Drilling a single well costs $5M–$50M. A significant portion of that cost is Non-Productive Time (NPT) — stuck pipe, lost circulation, well control events, equipment failure. These events don't come out of nowhere: drilling parameters and downhole sensor readings change in characteristic patterns 30–60 minutes before the event, but the patterns are subtle enough that a driller running in real time will miss them.

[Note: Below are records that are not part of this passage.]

-- ==== Sys2Proof/Syntax.lean ====
section
/-! DEFINITION. The instructions: one constructor for each of the 25 rows of spec/opcode_table.json.
Fields are raw, at the width 30_encoding.md R52 gives them; ignored bits (R58) are no field. -/

namespace Sys2Proof

/-- One instruction of the vmrs core, as decoded. -/
inductive Instr where
  /-- BR (R110): branch by off9 if nzp AND cond is not zero. -/
  | br (nzp : BitVec 3) (off9 : BitVec 9)
  /-- ADD, register mode (R80). -/
  | addReg (dr sr1 sr2 : Reg)
  /-- ADD, immediate mode (R81). -/
  | addImm (dr sr1 : Reg) (imm5 : BitVec 5)
  /-- LD (R90). -/
  | ld (dr : Reg) (off9 : BitVec 9)
  /-- ST (R100). -/
  | st (sr : Reg) (off9 : BitVec 9)
  /-- JSR (R112), the JSR opcode with longflag 1. -/
  | jsr (off11 : BitVec 11)
  /-- JSRR (R113), the JSR opcode with longflag 0. -/
  | jsrr (baseR : Reg)
  /-- AND, register mode (R82). -/
  | andReg (dr sr1 sr2 : Reg)
  /-- AND, immediate mode (R83). -/
  | andImm (dr sr1 : Reg) (imm5 : BitVec 5)
  /-- LDR (R92). -/
  | ldr (dr baseR : Reg) (off6 : BitVec 6)
  /-- STR (R102). -/
  | str (sr baseR : Reg) (off6 : BitVec 6)
  /-- RTI (R128), reserved. -/
  | rti
  /-- NOT (R85). -/
  | not (dr sr1 : Reg)
  /-- LDI (R91). -/
  | ldi (dr : Reg) (off9 : BitVec 9)
  /-- STI (R101). -/
  | sti (sr : Reg) (off9 : BitVec 9)
  /-- JMP (R111). -/
  | jmp (baseR : Reg)
  /-- RES (R129), reserved. -/
  | res
  /-- LEA (R93). -/
  | lea (dr : Reg) (off9 : BitVec 9)
  /-- TRAP (R120) with its vector; words with a service vector decode to the service's own constructor. -/
  | trap (trapvect8 : BitVec 8)
  /-- TRAP x20, the GETC service (R121). -/
  | getc
  /-- TRAP x21, the OUT service (R122). -/
  | out
  /-- TRAP x22, the PUTS service (R123). -/
  | puts
  /-- TRAP x23, the IN service (R124). -/
  | inp
  /-- TRAP x24, the PUTSP service (R125). -/
  | putsp
  /-- TRAP x25, the HALT service (R126). -/
  | halt
  deriving DecidableEq, Repr

end Sys2Proof
end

This project builds a real-time anomaly model on drilling logs — WOB, RPM, ECD, torque, ROP, gamma ray, pressure — that flags the precursor signature before the event materializes. It's the natural next step from volve-prod-001 (same North Sea domain, same Equinor data), and it introduces a new requirement for the harness: streaming inference, not batch retraining.
The system's intelligence layer depends on which model is running. Right now, model selection is manual — a human notices a new release, evaluates it, and decides whether to swap. This is a bottleneck. Autonomous benchmarking removes it: the system monitors model release feeds, pulls candidates to a staging partition, runs them against a fixed suite of real past pipeline tasks, and reports quality/speed/memory tradeoffs. The swap decision stays human. Everything else is automated.
The pipeline currently improves its code but doesn't learn from its own improvement patterns. Self-evaluation closes that loop. Every patch gets a quality score based on what happens downstream — did it pass Tester? Did it hold up 48 hours later? Did Artemis reference it in future tasks as a working pattern? Every research finding gets scored: did it lead to real improvements, and how long before it materialized? Over time, agents tune their strategy toward what actually works.
TradeShadow is running live on six crypto pairs with the same self-improving infrastructure maintaining it. The next step is market expansion: an equities module (momentum + sector rotation) and a higher-volatility crypto module (SOL, AVAX, LINK with tighter position sizing) as independently isolated components. Each runs its own risk envelope. A bad run in equities has zero contact with the crypto module — shared infrastructure, zero shared state.
The ML harness is proving its architecture on public datasets: fault detection at F1 0.942, cross-fleet generalization at F1 0.9375, 1.8M-row SCADA processing. The next phase is private industrial data partnerships — the same harness deployed against a customer's live sensor stream. Autonomous retraining fires when drift thresholds are crossed. The customer gets a model that improves itself as their equipment ages, not one that degrades silently.